O problema central não é o erro inicial de investimento ou de compra; todos erramos. O verdadeiro rombo no orçamento acontece na decisão de continuar colocando dinheiro — e tempo — em um projeto que já comprovou sua inviabilidade, apenas para não admitir o prejuízo.

A ilusão de "recuperar" o valor investido

Vamos pegar um cenário bem brasileiro e atual para desmistificar isso. Imagine que, em 2022, você aplicou R$ 20.000 em um fundo imobiliário cheio de promessas de renda mensal "garantida". Hoje, em 2026, esse papel vale R$ 12.000 na bolsa e o rendimento parou de cair na conta há seis meses. O raciocínio do custo irrecuperável diz: "Se eu vender agora, vou ter perdido R$ 8.000. Se eu segurar, pode voltar".

Esse pensamento ignora uma verdade absoluta no mercado: aqueles R$ 8.000 já se foram. Eles não existem mais. O mercado não se importa com o seu preço médio de compra. O que importa é o que esse ativo faz pelo seu futuro a partir de hoje. Manter esse fundo imobiliário na carteira não é uma estratégia de recuperação; é um apego emocional a um dinheiro que já virou fumaça.

O que geralmente acontece nesses casos é que o investidor, na tentativa de "refazer" o custo, começa a fazer aportes adicionais para baixar o preço médio. Você injeta mais R$ 5.000 no ativo ruim. Se ele continuar caindo (o que é comum quando a tese de investimento quebra), você não perdeu só os R$ 20.000 iniciais, você ampliou o prejuízo para R$ 25.000.

Recuperar o Prejuízo (Ação A) vs. Proteger o Capital Restante (Ação B)

Para tomar uma decisão financeira racional, precisamos tirar o histórico da conta e focar na comparação entre o futuro de A versus B.

Ação A (Persistir no erro): Você mantém o investimento ruim. A lógica é esperar uma recuperação histórica ou o "pulo do gato".

  • Cenário realista: Se a tese do investimento quebrou — por exemplo, o gestor do fundo foi investigado pela CVM ou o ativo está ligado a um setor em decadência estrutural — a probabilidade de retorno ao valor original é estatisticamente baixa.
  • Custo de oportunidade: Enquanto seu dinheiro está preso esperando um milagre, ele deixa de render em uma alternativa segura. Com a Selic oscilando em patamares atrativos em 2026, deixar R$ 20.000 parados ou perdendo valor é equivalente a queimar dinheiro.

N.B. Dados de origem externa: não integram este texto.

-- ==== Sys2Proof/Laws/Frames.lean ====
section
/-! SUPPORT. What taking the outputs of a group changes and what it leaves, and when a command changed nothing else. -/

namespace Sys2Proof.Machine

variable (g : OutputGroup) (s t : State)

section takeReport
@[simp] theorem takeReport_cmd : (takeReport s t).cmd = s.cmd := rfl
@[simp] theorem takeReport_ilen : (takeReport s t).ilen = s.ilen := rfl
@[simp] theorem takeReport_hlen : (takeReport s t).hlen = s.hlen := rfl
@[simp] theorem takeReport_cur : (takeReport s t).cur = s.cur := rfl
@[simp] theorem takeReport_txid : (takeReport s t).txid = s.txid := rfl
@[simp] theorem takeReport_arg : (takeReport s t).arg = s.arg := rfl
@[simp] theorem takeReport_hf : (takeReport s t).hf = s.hf := rfl
@[simp] theorem takeReport_val : (takeReport s t).val = s.val := rfl
@[simp] theorem takeReport_olen : (takeReport s t).olen = s.olen := rfl
@[simp] theorem takeReport_err : (takeReport s t).err = t.err := rfl
@[simp] theorem takeReport_einfo0 : (takeReport s t).einfo0 = t.einfo0 := rfl
@[simp] theorem takeReport_einfo1 : (takeReport s t).einfo1 = t.einfo1 := rfl
@[simp] theorem takeReport_stage : (takeReport s t).stage = s.stage := rfl
@[simp] theorem takeReport_msg : (takeReport s t).msg = s.msg := rfl
@[simp] theorem takeReport_qst : (takeReport s t).qst = s.qst := rfl
@[simp] theorem takeReport_name : (takeReport s t).name = s.name := rfl
@[simp] theorem takeReport_nrec : (takeReport s t).nrec = s.nrec := rfl
@[simp] theorem takeReport_recs : (takeReport s t).recs = s.recs := rfl
@[simp] theorem takeReport_ibuf : (takeReport s t).ibuf = s.ibuf := rfl
@[simp] theorem takeReport_obuf : (takeReport s t).obuf = s.obuf := rfl
@[simp] theorem takeReport_hbuf : (takeReport s t).hbuf = s.hbuf := rfl
@[simp] theorem takeReport_req : (takeReport s t).req = s.req := rfl
end takeReport

/-! No group holds an input register, an input buffer, the command or the report. -/

section takeOutputs
@[simp] theorem takeOutputs_cmd : (takeOutputs g s t).cmd = s.cmd := by cases g <;> rfl
@[simp] theorem takeOutputs_ilen : (takeOutputs g s t).ilen = s.ilen := by cases g <;> rfl
@[simp] theorem takeOutputs_hlen : (takeOutputs g s t).hlen = s.hlen := by cases g <;> rfl
@[simp] theorem takeOutputs_txid : (takeOutputs g s t).txid = s.txid := by cases g <;> rfl
@[simp] theorem takeOutputs_arg : (takeOutputs g s t).arg = s.arg := by cases g <;> rfl
@[simp] theorem takeOutputs_err : (takeOutputs g s t).err = s.err := by cases g <;> rfl
@[simp] theorem takeOutputs_einfo0 : (takeOutputs g s t).einfo0 = s.einfo0 := by cases g <;> rfl
@[simp] theorem takeOutputs_einfo1 : (takeOutputs g s t).einfo1 = s.einfo1 := by cases g <;> rfl
@[simp] theorem takeOutputs_ibuf : (takeOutputs g s t).ibuf = s.ibuf := by cases g <;> rfl
@[simp] theorem takeOutputs_hbuf : (takeOutputs g s t).hbuf = s.hbuf := by cases g <;> rfl
@[simp] theorem takeOutputs_req : (takeOutputs g s t).req = s.req := by cases g <;> rfl
end takeOutputs

/-! Every other register belongs to the groups named. -/

section members
variable {g s t}
theorem takeOutputs_cur_of (h : g ∉ ([.field, .name, .question, .record, .message] : List OutputGroup)) :
    (takeOutputs g s t).cur = s.cur := by
  cases g <;> first | rfl | simp at h
theorem takeOutputs_hf_of (h : g ∉ ([.header, .opcode, .message] : List OutputGroup)) :
    (takeOutputs g s t).hf = s.hf := by
  cases g <;> first | rfl | simp at h
theorem takeOutputs_val_of (h : g ∉ ([.value, .field] : List OutputGroup)) :
    (takeOutputs g s t).val = s.val := by
  cases g <;> first | rfl | simp at h
theorem takeOutputs_olen_of (h : g ∉ ([.output] : List OutputGroup)) :
    (takeOutputs g s t).olen = s.olen := by
  cases g <;> first | rfl | simp at h
theorem takeOutputs_stage_of (h : g ∉ ([.message] : List OutputGroup)) :
    (takeOutputs g s t).stage = s.stage := by
  cases g <;> first | rfl | simp at h
theorem takeOutputs_msg_of (h : g ∉ ([.message] : List OutputGroup)) :
    (takeOutputs g s t).msg = s.msg := by
  cases g <;> first | rfl | simp at h
theorem takeOutputs_qst_of (h : g ∉ ([.question, .qclass, .message] : List OutputGroup)) :
    (takeOutputs g s t).qst = s.qst := by
  cases g <;> first | rfl | simp at h
theorem takeOutputs_name_of (h : g ∉ ([.name] : List OutputGroup)) :
    (takeOutputs g s t).name = s.name := by
  cases g <;> first | rfl | simp at h
theorem takeOutputs_nrec_of (h : g ∉ ([.record, .message] : List OutputGroup)) :
    (takeOutputs g s t).nrec = s.nrec := by
  cases g <;> first | rfl | simp at h
theorem takeOutputs_recs_of (h : g ∉ ([.record, .message] : List OutputGroup)) :
    (takeOutputs g s t).recs = s.recs := by
  cases g <;> first | rfl | simp at h
theorem takeOutputs_obuf_of (h : g ∉ ([.output] : List OutputGroup)) :
    (takeOutputs g s t).obuf = s.obuf := by
  cases g <;> first | rfl | simp at h
end members

variable {g s t}

/-- A command whose update writes nothing but the outputs of a group changes nothing else but the report. -/
theorem finish_onlyOutputsChanged {α : Type} {r : Run α} {put : Held α → State → State}
    (hp : ∀ v, put v s = takeOutputs g s (put v s)) (h : finish r put s = .next t) : onlyOutputsChanged g s t := by
  have hs : ∀ u : State, takeOutputs g s u.succeed = takeOutputs g s u := by
    intro u
    cases g <;> rfl
  have he : ∀ (u : State) (e : CodecError), takeOutputs g s (u.takeError e) = takeOutputs g s u := by
    intro u e
    cases g <;> rfl
  unfold onlyOutputsChanged
  rcases finish_next.mp h with ⟨v, -, rfl⟩ | ⟨e, -, rfl⟩
  · rw [hs, ← hp]
    rfl
  · rw [he, ← hp]
    rfl

/-- The inputs, `CMD` and the request are no output of any group. -/
theorem onlyOutputsChanged_inputs (h : onlyOutputsChanged g s t) :
    t.ibuf = s.ibuf ∧ t.hbuf = s.hbuf ∧ t.ilen = s.ilen ∧ t.hlen = s.hlen ∧ t.cmd = s.cmd ∧ t.txid = s.txid ∧
      t.arg = s.arg ∧ t.req = s.req := by
  unfold onlyOutputsChanged at h
  refine ⟨?_, ?_, ?_, ?_, ?_, ?_, ?_, ?_⟩ <;> rw [h] <;> simp

end Sys2Proof.Machine
end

Ação B (Cortar o prejuízo e realocar): Você vende o ativo, assume o prejuízo de R$ 8.000 no papel e realoca os R$ 12.000 restantes em uma aplicação conservadora ou em um ativo com fundamentos sólidos.

  • Cenário realista: Você compra um CDB de liquidez diária de um banco grande pagando 100% do CDI ou um Tesouro Selic.
  • Resultado: Embora o saldo total da conta tenha caído momentaneamente, o capital remanescente começa a trabalhar imediatamente a seu favor, com segurança e previsibilidade. Em 18 ou 24 meses, os juros compostos sobre os R$ 12.000 podem ter compensado o "buraco" inicial, enquanto na Ação A você provavelmente estaria ainda no zero a zero ou em prejuízo maior.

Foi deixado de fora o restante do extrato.